After a person’s death, the various insurance companies with which the decedent had policies will all need to be notified. When reaching out to the companies, you should have certified copies of the death certificate and policy numbers. The next steps will most likely be company-specific. If you are the executor, though, make sure you have a probate form in case the company requires it.


Even death does not exempt a person from paying taxes. Survivors will still need to gather up the deceased’s paperwork when it comes time to file taxes and make sure returns are filed. Talk to your accountant or tax preparer for guidance concerning what will be needed. Depending on when a person dies, you may have to wait nearly a year before filing their final tax return.

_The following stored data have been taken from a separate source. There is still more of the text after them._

-- ==== Sys2Proof/Machine/Queues.lean ====
section
/-! DEFINITION. Hardware queues: messages and how a slice decides them, combining queues, deliveries, and the queue commands
(12_mere_and_queues.md, R389 to R413). -/

namespace Sys2Proof.Machine

/-! Active messages (R389, R390). -/

def hdrKind (h : BitVec 256) : Nat := fld h.toNat 12 4
def hdrCore (h : BitVec 256) : Nat := fld h.toNat 16 10
def hdrDevice (h : BitVec 256) : Nat := fld h.toNat 26 10
def hdrLength (h : BitVec 256) : Nat := fld h.toNat 84 9
def hdrAck (h : BitVec 256) : Bool := fld h.toNat 93 1 == 1
def hdrOffset (h : BitVec 256) : Nat := fld h.toNat 128 16

def mkMessage : Nat := 0
def mkContribute : Nat := 1
def mkRearm : Nat := 2
def mkCombined : Nat := 3

def withStatus (h : BitVec 256) (status : Nat) : BitVec 256 := BitVec.ofNat 256 (setFld h.toNat 248 8 status)

/-- A header as it is delivered: STATUS and the reserved fields are zero. -/
def deliverHdr (h : BitVec 256) : BitVec 256 :=
  BitVec.ofNat 256 (setFld (setFld (setFld (setFld h.toNat 60 4 0) 94 2 0) 112 16 0) 192 64 0)

/-! Queues. -/

def nextGen (n : Nat) (s : State) : State := { s with queueGen := Tbl.put s.queueGen n ((queueGenOf s n + 1) % 256) }

def sliceNo (queue : Nat) : Nat := queue / 16384
def sliceFn (q : Nat) : Fn := .slice (Fin.ofNat 4 q)

def qFree : Nat := 0
def qOpen : Nat := 1
def qClosed : Nat := 2
def qArmed : Nat := 3
def qZeroing : Nat := 4
def qComplete : Nat := 5

/-- The counters of R412, by place. -/
def qcAccepted : Nat := 0
def qcDelivered : Nat := 1
def qcFull : Nat := 2
def qcOther : Nat := 3
def qcDiscarded : Nat := 4
def qcLost : Nat := 5

def noCounts : List Word64 := [0, 0, 0, 0, 0, 0]

def bumpQ (n idx k : Nat) (s : State) : State :=
  { s with queueCnt := Tbl.put s.queueCnt n (updAt (Tbl.getD s.queueCnt n noCounts) idx fun c => c + BitVec.ofNat 64 k) }

def sliceBump (q idx n : Nat) (s : State) : State := bump 5 q idx n s

/-- Messages held in slots. -/
def heldMsgs (q : Queue) : Nat := q.slots.length

/-- Messages held: in slots, or the COMBINED message of a complete round (R394). -/
def fillOfQueue (q : Queue) : Nat := if q.combining then b2n q.combined.isSome else heldMsgs q

def queueFill (s : State) (n : Nat) : Nat := ((queueAt s n).map fillOfQueue).getD 0

/-- Frees a number: its generation advances, and streams it paced see no fill (R399). -/
def freeQueue (n : Nat) (s : State) : State :=
  tellFill (none, n) 0 (nextGen n { s with queues := Tbl.del s.queues n })

/-- The fill has fallen: the movers are told, and a number that waits to be freed is freed once nothing is held. -/
def afterFall (n : Nat) (s : State) : State :=
  match queueAt s n with
  | some q => if q.freePending && fillOfQueue q == 0 then freeQueue n s else tellFill (none, n) (fillOfQueue q) s
  | none => s

/-- The request writes a slot of the queue, and of the given ones. -/
def slotOf (n : Nat) (l : Option Nat) (r : MemReq) : Bool :=
  match r.who with
  | .slot m i => m == n && l.all fun j => i == j
  | _ => false

/-- A message in slot `i` has not wholly landed. -/
def slotLanding (s : State) (n i : Nat) : Bool := s.mem.reqs.any (slotOf n (some i))

/-- Additions to the area of the queue are under way. -/
def areaLanding (s : State) (n : Nat) : Bool :=
  s.mem.reqs.any fun r => match r.who with
    | .area m _ => m == n
    | _ => false

/-- Discards the held messages into a counter, with what of them has not landed. -/
def discardHeld (n idx : Nat) (s : State) : State :=
  let k := queueFill s n
  if k = 0 then s
  else
    bumpQ n idx k (updQueue n (fun q => { q with slots := [], combined := none })
      { s with mem := { s.mem with reqs := s.mem.reqs.filter fun r => !slotOf n none r } })

/-- A reader reset (R400). A new round begins at ARMED. -/
def resetQueue (n idx : Nat) (s : State) : State :=
  let k := queueFill s n
  let s1 := nextGen n (updQueue n (fun q =>
    { q with state := if q.combining then qArmed else qOpen, count := 0, roundErr := 0 }) (discardHeld n idx s))
  if k = 0 then s1 else afterFall n s1

/-! Slots and areas in the Mere (R394, R404, R406). -/

/-- The request of a slice for a row of the Mere, through its quarter's segment of the crossbar (R384). -/
def sliceReq (n : Nat) (who : Who) (id a : Nat) (data mask : BitVec 512) (typ : Nat) (adds : List (Nat × Nat)) : MemReq :=
  { coreReqRow 0 0 id a true data mask with
    who := who, unit := 192 + sliceNo n, segment := sliceNo n, addTyp := typ, adds := adds }

/-- Rows that hold the bytes, each with its request. -/
def slotReqs (n i : Nat) (l : List Host.Cell) (s : State) : List MemReq :=
  (dedupe (l.map fun c => c.1 / 64 * 64)).mapIdx fun k a =>
    sliceReq n (.slot n i) (s.mem.nextReq + k) a (cellsRow l a).1 (cellsRow l a).2 0 []

def cellsFrom (a : Nat) (l : List Byte) : List Host.Cell := l.mapIdx fun i b => (a + i, b)

/-- A message as its slot holds it, filled up to whole words. -/
def slotBytes (m : Msg) : List Byte :=
  headerBytes (deliverHdr m.hdr) ++ m.payload ++ List.replicate ((4 - m.payload.length % 4) % 4) 0

def slotAddr (q : Queue) (i : Nat) : Nat := q.base + 320 * (i % max q.depth 1)

/-- The next slot in turn; one that still holds a message, behind a lost one, is passed over. -/
def nextSlot (q : Queue) : Nat :=
  let d := max q.depth 1
  (((List.range (heldMsgs q + 1)).map fun i => (q.tailSlot + i) % d).find? fun i => !q.slots.contains i).getD (q.tailSlot % d)

/-- The message goes to the next slot: it is held from now on, and its rows are requested. -/
def writeSlot (n : Nat) (q : Queue) (m : Msg) (s : State) : State :=
  let i := nextSlot q
  updQueue n (fun x => { x with tailSlot := (i + 1) % max x.depth 1, slots := x.slots ++ [i] })
    (addReqs (slotReqs n i (cellsFrom (slotAddr q i) (slotBytes m)) s) s)

/-- Reads rows through the segment of quarter `g` one after another; nothing once one is uncorrectable. -/
def readRows (env : Env) (g : Nat) : List Nat → State → State × Option (List Host.Cell)
  | [], s => (s, some [])
  | a :: as, s =>
    let r := readRowAt env (.mere a g) 4 s
    let x := readRows env g as r.st
    (x.1, if r.status = stOk then x.2.map fun l => cellsFrom a (natToBytes 64 r.row.toNat) ++ l else none)

def cellAt (l : List Host.Cell) (a : Nat) : Byte := ((l.find? fun c => c.1 == a).map Prod.snd).getD 0

def bytesAt (l : List Host.Cell) (a n : Nat) : List Byte := (List.range n).map fun i => cellAt l (a + i)

/-- The message in a slot: its header, then the payload that the header gives. -/
def readSlot (env : Env) (g a : Nat) (s : State) : State × Option Msg :=
  let x := readRows env g (rowsOf a 32) s
  match x.2 with
  | none => (x.1, none)
  | some l =>
    let h := BitVec.ofNat 256 (bytesToNat (bytesAt l a 32))
    let n := min (hdrLength h) 256
    let y := readRows env g ((rowsOf a (32 + n)).filter fun r => !(rowsOf a 32).contains r) x.1
    (y.1, y.2.map fun k => { hdr := h, payload := bytesAt (l ++ k) (a + 32) n })

/-- Zeroes an area (R403, R406). -/
def zeroArea (a n : Nat) (s : State) : State :=
  mirrorWrite (.mereWrite a (List.replicate n 0))
    { s with mem := { s.mem with
        mere := cellErase s.mem.mere a n
        mereBad := s.mem.mereBad.filter fun w => !decide (a / 4 ≤ w ∧ w < (a + n) / 4) } }

def typeBytes (t : Nat) : Nat := typeBits t / 8

/-- Elements of a payload, lowest first. -/
def elemsOf (t : Nat) (l : List Byte) : List Nat :=
  (List.range (l.length / typeBytes t)).map fun i => bytesToNat ((l.drop (i * typeBytes t)).take (typeBytes t))

/-- The part of a contribution that lies in a row: elements by address. -/
def elemsInRow (t a row : Nat) (l : List Byte) : List (Nat × Nat) :=
  (((elemsOf t l).mapIdx fun i v => (a + i * typeBytes t, v))).filter fun e => e.1 / 64 == row / 64

def wordMask (l : List (Nat × Nat)) : BitVec 512 := l.foldl (fun m e => m ||| (0xFFFFFFFF#512 <<< (32 * (e.1 % 64 / 4)))) 0

/-- Rows of the area that a contribution adds to, each with its request; the bank adds (R250, R404). -/
def areaReqs (n : Nat) (q : Queue) (m : Msg) (s : State) : List MemReq :=
  let a := q.base + hdrOffset m.hdr
  (rowsOf a m.payload.length).mapIdx fun k row =>
    let l := elemsInRow q.typ a row m.payload
    sliceReq n (.area n (queueGenOf s n)) (s.mem.nextReq + k) row 0 (wordMask l) q.typ (l.map fun e => (8 * (e.1 % 64), e.2))

def addAll (n : Nat) (q : Queue) (m : Msg) (s : State) : State := addReqs (areaReqs n q m s) s

/-! Answers (R393, R396). -/

/-- A state, the beats it presents, and whether the message has left its sender's port. -/
structure Decided where
  st : State
  beats : List (Nat × DlvBeat)
  taken : Bool

def notYet (s : State) : Decided := { st := s, beats := [], taken := false }

/-- Returns the header with a status to the sender: a NACK beat, or a packet to its device. -/
def answerMsg (o : Origin) (m : Msg) (status : Nat) (s : State) : Decided :=
  match o with
  | .core p slot => { st := s, beats := [(p, nackBeat slot (withStatus m.hdr status))], taken := true }
  | .remote _ k =>
    { st := respondTo k status opMessageResp 32 (headerBytes (withStatus m.hdr status)) s, beats := [], taken := true }

/-- An acceptance is answered to a core only where the message asks; to a device always, for its tag. -/
def acceptMsg (o : Origin) (m : Msg) (s : State) : Decided :=
  match o with
  | .core _ _ => if hdrAck m.hdr then answerMsg o m stOk s else { st := s, beats := [], taken := true }
  | .remote _ _ => answerMsg o m stOk s

/-- NACK_STORM (R408). -/
def stormRec (s : State) (n : Nat) (q : Queue) (m : Msg) (status : Nat) : PeatRec :=
  mkRec s 0x060 2 (islQuarter (sliceNo n)) [n, status]
    [pack [(12, 0), (20, hdrSource m.hdr), (8, status), (8, queueGenOf s n), (16, n)],
      pack [(48, ((Tbl.getD s.queueCnt n noCounts).getD qcAccepted 0).toNat), (16, q.storm)]]

/-- Counts a NACK of checks 5 to 8; the threshold writes a record and sets the slice's cause. -/
def countNack (n : Nat) (m : Msg) (status : Nat) (s : State) : State :=
  let s1 := bumpQ n (if status = stNackFull then qcFull else qcOther) 1 s
  match queueAt s1 n with
  | none => s1
  | some q =>
    if q.consec + 1 < q.storm then updQueue n (fun x => { x with consec := x.consec + 1 }) s1
    else setCause 4 (sliceNo n) (offer none (stormRec s1 n q m status) (updQueue n (fun x => { x with consec := 0 }) s1))

/-! Deliveries to readers (R394). -/

def readerPort (s : State) (q : Queue) : Nat := (coreEntry s q.reader).port
def readerSlot (s : State) (q : Queue) : Nat := (coreEntry s q.reader).slot

def inboxCredit (s : State) (q : Queue) : Bool := decide (0 < Tbl.getD (portAt s (readerPort s q)).inbox (readerSlot s q) 0)

def messageBeat (s : State) (q : Queue) (h : BitVec 256) (m : Msg) : Nat × DlvBeat :=
  (readerPort s q, plainBeat dkMessage (readerSlot s q) 0 (headerBytes h ++ m.payload))

def spendInbox (n : Nat) (q : Queue) (s : State) : State :=
  bumpQ n qcDelivered 1
    (setPort (readerPort s q) (fun x =>
      { x with inbox := Tbl.put x.inbox (readerSlot s q) (Tbl.getD x.inbox (readerSlot s q) 0 - 1) }) s)

/-! The checks (R392). -/

def isRemote : Origin → Bool
  | .remote _ _ => true
  | .core _ _ => false

/-- The TARGET device is this one (R396, R455). -/
def isHere (s : State) (d : Nat) : Bool :=
  if s.cw.idValid then d == s.cw.deviceId || (s.mirror.role == rolePrimary && s.mirror.paired && d == s.mirror.service) else d == 0

/-- Check 1; a service ID is answered only by its PRIMARY. -/
def fencedFor (s : State) (o : Origin) : Bool :=
  match o with
  | .core _ _ => s.mirror.role == roleFenced
  | .remote _ k => answersFenced s k.dst

/-- Check 2. `n` is the length of the beat or packet. -/
def msgMalformed (h : BitVec 256) (n : Nat) : Bool := decide (3 ≤ hdrKind h) || decide (256 < hdrLength h) || n != 32 + hdrLength h

/-- Check 4. -/
def noSuchQueue (s : State) (o : Origin) (h : BitVec 256) : Bool :=
  match queueAt s (hdrQueue h) with
  | none => true
  | some q => hdrCore h != q.reader || (isRemote o && !q.remote) || q.combining == (hdrKind h == mkMessage)

/-- Check 7. -/
def queueFull (q : Queue) (h : BitVec 256) : Bool :=
  if q.combining then q.state == qComplete && hdrKind h == mkContribute else decide (q.depth ≤ heldMsgs q)

/-- Check 8. -/
def badContribution (s : State) (q : Queue) (h : BitVec 256) : Bool :=
  if hdrKind h = mkContribute then
    hdrOffset h % typeBytes q.typ != 0 || hdrLength h % typeBytes q.typ != 0 || decide (q.size < hdrOffset h + hdrLength h)
  else hdrKind h == mkRearm && hdrSource h != globalCore s q.reader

If you are the spouse of or lived in the same house as the decedent, call utility companies, such as gas, telephone, and electric, in order to get the accounts changed over to your name. In most cases, you will need a death certificate and proof of your residence in order to change the account over or to close the account. If the decedent lived alone and owned the home, do not have gas and electric turned off right away. You may need them to maintain the dwelling through probate. Once the will is probated and the residence is sold or rented, you can cancel utilities.


It is important to cancel subscriptions to newspapers and magazines, as well as a gym and other club memberships. Often these subscriptions and memberships automatically withdraw renewal fees from checking accounts, and they will continue to do so until they are told to stop. You may need to monitor the decedent’s accounts for automatic withdrawals to find out what subscriptions and memberships they have. Call immediately to cancel before the account gets charged again.

Board of Elections

When someone dies, their name should be removed from the rolls of eligible voters. In New Jersey, the registrar of vital statistics in each municipality is tasked with sending a list of recent decedents to the county Board of Elections. The names should then be removed. If you are still receiving sample ballots, contact your county board and ask to have the name removed from voter rolls.

Taking these steps will help provide some peace of mind that the decedent’s estate is not being charged for unneeded services, that you’ve minimized the risk for identity theft, and that you’ve identified any potential money owed or payable to the estate.